Собакин надел серую кепку с пуговицей и деятельно полез на чердак.
— Я вам покажу антенны! — бормотал он, ползя на четвереньках по крыше. — А ну, где мой перочинный нож? Раз — и готово. Никаких антенн чтоб. Где ж это видано, чтоб на трубу проволоку наматывать? Нешто труба для этого существует? Хулиганство! Порядочной птице сесть негде.

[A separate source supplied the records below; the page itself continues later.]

-- ==== Sys2Proof/Proofs/ScalarSlots.lean ====
section
/-! PROOFS. The slots of the scalar classes (R95 to R99) and VCHK (R65): what a slot that executes gives, the operations of the model
in the terms of the rules, and the obligations that say what each of these instructions gives. -/

namespace Sys2Proof.Machine

/-! ### A slot that executes and gives one result (R15, R27) -/

section
variable {s : State} {i : Issue} {gd : BitVec 3} {src : List Rd} {o : Opnds} (h : s.Executes i gd src o)
include h

/-- A slot whose effect is a push into a scalar destination. -/
theorem runSlot_pushS (d : BitVec 6) (l : Nat) (f : SlotRec → Opnds → State → Dword) :
    runSlot gd src (fun h o s => s.pushS h d l (f h o s)) s =
      .next (s.sends i src (s.toS i d l (f (i.slotOf o) o (s.past i src)))) := by
  rw [runSlot_executes h, pushS_past h.first]

/-- A slot whose effect is a push into a vector destination. -/
theorem runSlot_pushV (d : BitVec 6) (l : Nat) (f : SlotRec → Opnds → State → Vec × Fpst) :
    runSlot gd src (fun h o s => s.pushV h d l (f h o s)) s =
      .next (s.sends i src (i.toV d l (f (i.slotOf o) o (s.past i src)))) := by
  rw [runSlot_executes h, pushV_past h.first]

/-- A slot whose effect is one result for a register of another kind. -/
theorem runSlot_push (l : Nat) (f : SlotRec → Opnds → State → Payload) :
    runSlot gd src (fun h o s => s.push h l (f h o s)) s =
      .next (s.sends i src [i.gives l (f (i.slotOf o) o (s.past i src))]) := by
  rw [runSlot_executes h, push_past h.first]

end

/-! ### Products, shifts, extensions and counts of bits (R95) -/

theorem sham_eq (y : Dword) : sham y = (fld y 0 6).toNat := by
  simp [sham, BitVec.extractLsb'_toNat]

theorem shl_eq (x y : Dword) : shl x y = x <<< (fld y 0 6).toNat := by rw [shl, sham_eq]
theorem shr_eq (x y : Dword) : shr x y = x >>> (fld y 0 6).toNat := by rw [shr, sham_eq]
theorem sar_eq (x y : Dword) : sar x y = x.sshiftRight (fld y 0 6).toNat := by rw [sar, sham_eq]

theorem mulhS_eq (x y : Dword) : mulhS x y = fld (x.signExtend 128 * y.signExtend 128) 64 64 := by
  have product : x.signExtend 128 * y.signExtend 128 = BitVec.ofInt 128 (x.toInt * y.toInt) := (BitVec.ofInt_mul _ _).symm
  rw [product, mulhS]
  generalize x.toInt * y.toInt = z
  apply BitVec.eq_of_toNat_eq
  rw [BitVec.extractLsb'_toNat, BitVec.toNat_ofInt, BitVec.toNat_ofInt, Nat.shiftRight_eq_div_pow]
  omega

theorem mulhU_eq (x y : Dword) : mulhU x y = fld (x.setWidth 128 * y.setWidth 128) 64 64 := by
  have bound : x.toNat * y.toNat < 2 ^ 64 * 2 ^ 64 := Nat.mul_lt_mul'' x.isLt y.isLt
  apply BitVec.eq_of_toNat_eq
  simp only [mulhU, BitVec.extractLsb'_toNat, BitVec.toNat_ofNat, BitVec.toNat_mul, BitVec.toNat_setWidth,
    Nat.shiftRight_eq_div_pow]
  rw [Nat.mod_eq_of_lt (x.isLt.trans (by decide)), Nat.mod_eq_of_lt (y.isLt.trans (by decide))]
  generalize x.toNat * y.toNat = z at bound
  omega

theorem minS_eq (x y : Dword) : minS x y = if x.toInt < y.toInt then x else y := by
  simp only [minS, BitVec.sle_iff_toInt_le]
  rcases Int.lt_trichotomy x.toInt y.toInt with h | h | h
  · rw [if_pos h, if_pos (by omega)]
  · rw [BitVec.eq_of_toInt_eq h, ite_self, ite_self]
  · rw [if_neg (by omega), if_neg (by omega)]

theorem maxS_eq (x y : Dword) : maxS x y = if y.toInt < x.toInt then x else y := by
  simp only [maxS, BitVec.sle_iff_toInt_le]
  rcases Int.lt_trichotomy x.toInt y.toInt with h | h | h
  · rw [if_pos (by omega), if_neg (by omega)]
  · rw [BitVec.eq_of_toInt_eq h, ite_self, ite_self]
  · rw [if_neg (by omega), if_pos h]

theorem minU_eq (x y : Dword) : minU x y = if x.toNat < y.toNat then x else y := by
  simp only [minU, BitVec.ule_iff_toNat_le]
  rcases Nat.lt_trichotomy x.toNat y.toNat with h | h | h
  · rw [if_pos h, if_pos (by omega)]
  · rw [BitVec.eq_of_toNat_eq h, ite_self, ite_self]
  · rw [if_neg (by omega), if_neg (by omega)]

theorem maxU_eq (x y : Dword) : maxU x y = if y.toNat < x.toNat then x else y := by
  simp only [maxU, BitVec.ule_iff_toNat_le]
  rcases Nat.lt_trichotomy x.toNat y.toNat with h | h | h
  · rw [if_pos (by omega), if_neg (by omega)]
  · rw [BitVec.eq_of_toNat_eq h, ite_self, ite_self]
  · rw [if_neg (by omega), if_pos h]

theorem extS_eq (x w : Dword) : extS x w = (x.setWidth (sham w + 1)).signExtend 64 := by
  have hw : sham w < 64 := Nat.mod_lt _ (by decide)
  unfold extS
  generalize sham w = n at hw
  ext k hk
  by_cases h : k ≤ n
  · have : 63 - n + k < 64 := by omega
    simp [BitVec.getElem_sshiftRight, BitVec.getElem_signExtend, BitVec.getLsbD_eq_getElem, h, this, hk]
  · have : ¬ 63 - n + k < 64 := by omega
    have e : 63 - (63 - n) = n := by omega
    simp [BitVec.getElem_sshiftRight, BitVec.getElem_signExtend, BitVec.msb_eq_getLsbD_last, h, this, e, hw,
      BitVec.getLsbD_eq_getElem]

theorem extU_eq (x w : Dword) : extU x w = (x.setWidth (sham w + 1)).setWidth 64 := by
  have hw : sham w < 64 := Nat.mod_lt _ (by decide)
  unfold extU
  generalize sham w = n at hw
  ext k hk
  have : 63 - n + k < 64 ↔ k ≤ n := by omega
  simp [this]

theorem clzNat_eq (x n : Nat) : clzNat x n = ((List.range n).takeWhile fun j => !x.testBit (n - 1 - j)).length := by
  induction n with
  | zero => rfl
  | succ n ih =>
    rw [List.range_succ_eq_map, List.takeWhile_cons, clzNat]
    cases h : x.testBit n
    · simp [List.takeWhile_map, ih, h, Function.comp_def, Nat.sub_sub, Nat.add_comm]
    · simp [h]

theorem popcNat_eq (x n : Nat) : popcNat x n = ((List.range n).filter fun j => x.testBit j).length := by
  induction n with
  | zero => rfl
  | succ n ih =>
    rw [List.range_succ, List.filter_append, List.length_append, ← ih, popcNat]
    cases h : x.testBit n <;> simp [b2n, h, Nat.add_comm]

theorem clz_eq (x : Dword) : clz x = BitVec.ofNat 64 ((List.range 64).takeWhile fun j => !bit x (63 - j)).length :=
  congrArg (BitVec.ofNat 64) (clzNat_eq x.toNat 64)

theorem popc_eq (x : Dword) : popc x = BitVec.ofNat 64 ((List.range 64).filter fun j => bit x j).length :=
  congrArg (BitVec.ofNat 64) (popcNat_eq x.toNat 64)

/-! ### Results in a scalar destination (R95) -/

section
variable {s : State} {i : Issue} {gd : BitVec 3} {d a b k : BitVec 6} {o : Opnds} {v : Dword}

theorem alu2_gives (h : s.Executes i gd [srcS a, srcS b] o) {f : Dword → Dword → Dword} {l : Nat} (hv : f o.s0 o.s1 = v) :
    alu2 f l gd d a b s = .next (s.sends i [srcS a, srcS b] (s.toS i d l v)) :=
  hv ▸ runSlot_pushS h d l fun _ o _ => f o.s0 o.s1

Наскоро срезав восемь антенн, Собакин с полным сознанием исполненного долга спустился во двор и задумчиво сел на лавочку…
— Тьфу на вас всех, — пробормотал он привычно, — чтоб вы сдохли!
Внезапно тусклые глаза Собакина остановились на стенной газете, прибитой на доске возле ворот.
— Скажите пожалуйста, — процедил Собакин сквозь зубы, — стенную газету выдумали! Сволочи! Чтоб каждый сукин сын порядочных людей обижать мог. Ну разве же не хулиганы? Сплошное хулиганство! Стены портят. Тьфу!
Собакин пошел к мусорной яме, выбрал самую большую дохлую крысу и бережно опустил ее в деревянный ящик с надписью:
«Просьба опускать в этот ящик материалы для стенной газеты».
— Будьте любезны, получите материальчик! Для вашей хулиганской газеты самое подходящее дело. Хи-хи!
После этого Собакин, не торопясь, вернулся в квартиру и заперся в клозете.
Сидел он в клозете часа четыре, читая Жития святых.
— Гражданин Собакин, — слышались за дверью умоляющие голоса, — вы же не один в квартире! Нельзя же по три часа занимать уборную! Пустите!
— Ладно, — бормотал Собакин, — подождете. Не горим, чай!..
— Мы будем жаловаться в жилищное товарищество. Пустите! Это невежливо, наконец…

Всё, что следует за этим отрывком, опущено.